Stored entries
/-- MB of R23 (R25 for ue8m0). -/
def mbits (c : Nat) : Nat :=
  match c with
  | 9 => 10 | 10 => 7 | 11 => 23 | 12 => 3 | 13 => 2 | 14 => 1 | _ => 0
/-- Exponent bits. -/
def ebits (c : Nat) : Nat :=
  match c with
  | 9 => 5 | 10 => 8 | 11 => 8 | 12 => 4 | 13 => 5 | 14 => 2 | _ => 8
/-- Bias of R23. -/
def bias (c : Nat) : Int :=
  match c with
  | 9 => 15 | 10 => 127 | 11 => 127 | 12 => 7 | 13 => 15 | 14 => 1 | _ => 127
/-- EMIN of R23. -/
def emin (c : Nat) : Int :=
  match c with
  | 9 => -14 | 10 => -126 | 11 => -126 | 12 => -6 | 13 => -14 | 14 => 0 | _ => -127
/-- The pattern of the largest finite value, without its sign (R23). -/
def maxPat (c : Nat) : Nat :=
  match c with
  | 9 => 0x7BFF | 10 => 0x7F7F | 11 => 0x7F7FFFFF | 12 => 0x7E | 13 => 0x7B | 14 => 0x7 | _ => 0xFE
/-- The pattern of +∞ where the format has one. -/
def infPat (c : Nat) : Nat :=
  match c with
  | 9 => 0x7C00 | 10 => 0x7F80 | 11 => 0x7F800000 | 13 => 0x7C | _ => 0
/-- The canonical NaN (R23). -/
def nanPat (c : Nat) : Nat :=
  match c with
  | 9 => 0x7E00 | 10 => 0x7FC0 | 11 => 0x7FC00000 | 12 => 0x7F | 13 => 0x7E | 15 => 0xFF | _ => 0
/-- The format has infinities. -/
def hasInf (c : Nat) : Bool := c == 9 || c == 10 || c == 11 || c == 13

/-- A floating-point value: NaN, an infinity, or the exact number ±m × 2^e (m = 0: a signed zero). -/
inductive Fl where
  | nan
  | inf (neg : Bool)
  | fin (neg : Bool) (m : Nat) (e : Int)
  deriving DecidableEq, Repr

/-- The value is NaN. -/
def Fl.isNan (x : Fl) : Bool := match x with | .nan => true | _ => false
/-- The value is a zero of either sign. -/
def Fl.isZero (x : Fl) : Bool := match x with | .fin _ 0 _ => true | _ => false
/-- The sign bit. -/
def Fl.neg (x : Fl) : Bool := match x with | .nan => false | .inf s => s | .fin s _ _ => s
/-- The negated value. -/
def Fl.negate (x : Fl) : Fl := match x with | .nan => .nan | .inf s => .inf (!s) | .fin s m e => .fin (!s) m e
/-- The value is finite. -/
def Fl.finite (x : Fl) : Bool := match x with | .fin _ _ _ => true | _ => false

/-- 2^k for a natural k. -/
def pow2 (k : Nat) : Nat := 1 <<< k

/-- The value of a pattern (R23 to R25). -/
def decodeF (c pat : Nat) : Fl :=
  if c = 15 then (if pat % 256 = 255 then .nan else .fin false 1 ((pat % 256 : Nat) - 127))
  else
    let mb := mbits c
    let eb := ebits c
    let m := pat % pow2 mb
    let e := (pat >>> mb) % pow2 eb
    let s := (pat >>> (mb + eb)) % 2 == 1
    if hasInf c && e == pow2 eb - 1 then (if m = 0 then .inf s else .nan)
    else if c == 12 && e == 15 && m == 7 then .nan
    else if e = 0 then .fin s m (1 - bias c - mb)
    else .fin s (m + pow2 mb) ((e : Int) - bias c - mb)

/-- Rounding modes (R32): 0 RNE, 1 RZ, 2 RU, 3 RD. `up` says whether the magnitude k, with remainder r of 2^s, grows. -/
def roundsUp (rm : Nat) (neg : Bool) (k r half : Nat) : Bool :=
  match rm with
  | 0 => decide (half < r) || (r == half && k % 2 == 1)
  | 1 => false
  | 2 => !neg && decide (0 < r)
  | _ => neg && decide (0 < r)

/-- RoundTo of R33 on a nonzero magnitude m × 2^e: the integer k, its exponent and the flags NX and UF. -/
def roundMag (c rm : Nat) (neg : Bool) (m : Nat) (e : Int) : Nat × Int × BitVec 6 :=
  let ex := max ((Nat.log2 m : Int) + e) (emin c)
  let qe := ex - mbits c
  if qe ≤ e then (m <<< (e - qe).toNat, qe, 0)
  else
    let s := (qe - e).toNat
    let k := m >>> s
    let r := m - (k <<< s)
    let k' := if roundsUp rm neg k (2 * r) (pow2 s) then k + 1 else k
    if r = 0 then (k, qe, 0)
    else (k', qe, if qe = emin c - mbits c ∧ k' < pow2 (mbits c) then fNX ||| fUF else fNX)

/-- The pattern of ±k × 2^qe that fits the format, with k at most 2^(MB+1). -/
def packF (c : Nat) (neg : Bool) (k : Nat) (qe : Int) : Nat :=
  let mb := mbits c
  let sg := if neg then pow2 (mb + ebits c) else 0
  if k < pow2 mb then sg + k
  else
    let k2 := if k = pow2 (mb + 1) then pow2 mb else k
    let q2 := if k = pow2 (mb + 1) then qe + 1 else qe
    sg + ((q2 + mb + bias c).toNat <<< mb) + (k2 - pow2 mb)

/-- The pattern of ±max. -/
def maxOf (c : Nat) (neg : Bool) : Nat := maxPat c + (if neg then pow2 (mbits c + ebits c) else 0)
/-- The pattern of ±∞. -/
def infOf (c : Nat) (neg : Bool) : Nat := infPat c + (if neg then pow2 (mbits c + ebits c) else 0)
/-- The pattern of ±0. -/
def zeroOf (c : Nat) (neg : Bool) : Nat := if neg then pow2 (mbits c + ebits c) else 0

/-- What a rounded magnitude above the largest finite value becomes (R34). -/
def overflowed (c rm : Nat) (sat neg : Bool) : Nat × BitVec 6 :=
  if c = 14 then (maxOf c neg, fOF ||| fSAT)
  else if sat then (maxOf c neg, fOF ||| fSAT)
  else if c = 12 then (nanPat c, fOF ||| fNV)
  else if rm = 0 ∨ (rm = 2 ∧ ¬ neg) ∨ (rm = 3 ∧ neg) then (infOf c neg, fOF)
  else (maxOf c neg, fOF)

/-- k × 2^qe exceeds the largest finite value of the format. -/
def exceeds (c k : Nat) (qe : Int) : Bool :=
  match decodeF c (maxPat c) with
  | .fin _ m e => if qe ≤ e then decide (m <<< (e - qe).toNat < k) else decide (m < k <<< (qe - e).toNat)
  | _ => false

/-- Conversion of an exact value to ue8m0 (R25). -/
def narrowScale (rm : Nat) (sat : Bool) (x : Fl) : Nat × BitVec 6 :=
  match x with
  | .nan => (0xFF, fNV)
  | .inf true => (0xFF, fNV)
  | .inf false => if sat then (0xFE, fNV ||| fSAT) else (0xFF, fNV)
  | .fin neg m e =>
    if m = 0 ∨ neg then (0xFF, fNV)
    else
      let r := roundMag 15 rm false m e
      let k := r.1
      let q := r.2.1
      if k = 0 then (0, r.2.2 ||| fUF)
      else
        let ex := (Nat.log2 k : Int) + q
        if 127 < ex then (if sat then (0xFE, r.2.2 ||| fOF ||| fSAT) else (0xFF, r.2.2 ||| fOF ||| fNV))
        else ((ex + 127).toNat, r.2.2)

/-- An exact value to a floating-point format under RM, SAT and FTZ (R26, R33 to R35), with the flags raised. -/
def narrowF (c rm : Nat) (sat ftz : Bool) (x : Fl) : Nat × BitVec 6 :=
  if c = 15 then narrowScale rm sat x
  else
    match x with
    | .nan => if c = 14 then (0, fNV) else (nanPat c, 0)
    | .inf neg =>
      if hasInf c then (infOf c neg, 0)
      else if c = 14 then (maxOf c neg, fNV ||| fSAT)
      else if sat then (maxOf c neg, fNV ||| fSAT)
      else (nanPat c, fNV)
    | .fin neg m e =>
      if m = 0 then (zeroOf c neg, 0)
      else
        let r := roundMag c rm neg m e
        let k := r.1
        let q := r.2.1
        if exceeds c k q then
          let o := overflowed c rm sat neg
          (o.1, o.2 ||| r.2.2)
        else if ftz && isWide c && decide (0 < k) && decide (k < pow2 (mbits c)) then
          (zeroOf c neg, r.2.2 ||| fUF ||| fNX)
        else (packF c neg k q, r.2.2)

/-- An operand read with FTZ: a subnormal reads as zero of its sign (R26). -/
def flushIn (c pat : Nat) (ftz : Bool) : Fl :=
  match decodeF c pat with
  | .fin s m e => if ftz && isWide c && decide (m < pow2 (mbits c)) then .fin s 0 e else .fin s m e
  | x => x

/-- The exact sum of two finite numbers as a signed integer times a power of two. -/
def addMag (s1 : Bool) (m1 : Nat) (e1 : Int) (s2 : Bool) (m2 : Nat) (e2 : Int) : Int × Int :=
  let e := min e1 e2
  let a : Int := ((m1 <<< (e1 - e).toNat : Nat) : Int)
  let b : Int := ((m2 <<< (e2 - e).toNat : Nat) : Int)
  ((if s1 then -a else a) + (if s2 then -b else b), e)

/-- The exact sum; `rm` gives the sign of an exact zero (R33). -/
def addF (rm : Nat) (x y : Fl) : Fl :=
  match x, y with
  | .nan, _ => .nan
  | _, .nan => .nan
  | .inf a, .inf b => if a = b then .inf a else .nan
  | .inf a, _ => .inf a
  | _, .inf b => .inf b
  | .fin s1 m1 e1, .fin s2 m2 e2 =>
    let r := addMag s1 m1 e1 s2 m2 e2
    if r.1 = 0 then
      (if m1 = 0 ∧ m2 = 0 ∧ s1 = s2 then .fin s1 0 0 else .fin (rm == 3) 0 0)
    else .fin (decide (r.1 < 0)) r.1.natAbs r.2

/-- The exact product. -/
def mulF (x y : Fl) : Fl :=
  match x, y with
  | .nan, _ => .nan
  | _, .nan => .nan
  | .inf a, .inf b => .inf (a != b)
  | .inf a, .fin s m _ => if m = 0 then .nan else .inf (a != s)
  | .fin s m _, .inf b => if m = 0 then .nan else .inf (s != b)
  | .fin s1 m1 e1, .fin s2 m2 e2 => .fin (s1 != s2) (m1 * m2) (e1 + e2)

/-- The product with 2^k, exact. -/
def scaleF (x : Fl) (k : Int) : Fl :=
  match x with
  | .fin s m e => .fin s m (e + k)
  | y => y

/-- x ≤ y by value, both not NaN. -/
def leF (x y : Fl) : Bool :=
  match x, y with
  | .inf a, .inf b => a || !b
  | .inf a, _ => a
  | _, .inf b => !b
  | .fin s1 m1 e1, .fin s2 m2 e2 => decide ((addMag s1 m1 e1 (!s2) m2 e2).1 ≤ 0)
  | _, _ => false

/-- x < y by value, both not NaN. -/
def ltF (x y : Fl) : Bool := leF x y && !leF y x

/-- The lesser of two values, −0 below +0 (R162). -/
def minF (x y : Fl) : Fl :=
  if ltF x y then x else if ltF y x then y else if x.neg then x else y
/-- The greater of two values, −0 below +0 (R162). -/
def maxF (x y : Fl) : Fl :=
  if ltF x y then y else if ltF y x then x else if x.neg then y else x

◆ Exercise details ◆
Pull out all lines from the entries above that include the word "decide".

◆ Answer to this exercise ◆
  | 0 => decide (half < r) || (r == half && k % 2 == 1)
  | 2 => !neg && decide (0 < r)
  | _ => neg && decide (0 < r)
  | .fin _ m e => if qe ≤ e then decide (m <<< (e - qe).toNat < k) else decide (m < k <<< (qe - e).toNat)
        else if ftz && isWide c && decide (0 < k) && decide (k < pow2 (mbits c)) then
  | .fin s m e => if ftz && isWide c && decide (m < pow2 (mbits c)) then .fin s 0 e else .fin s m e
    else .fin (decide (r.1 < 0)) r.1.natAbs r.2
  | .fin s1 m1 e1, .fin s2 m2 e2 => decide ((addMag s1 m1 e1 (!s2) m2 e2).1 ≤ 0)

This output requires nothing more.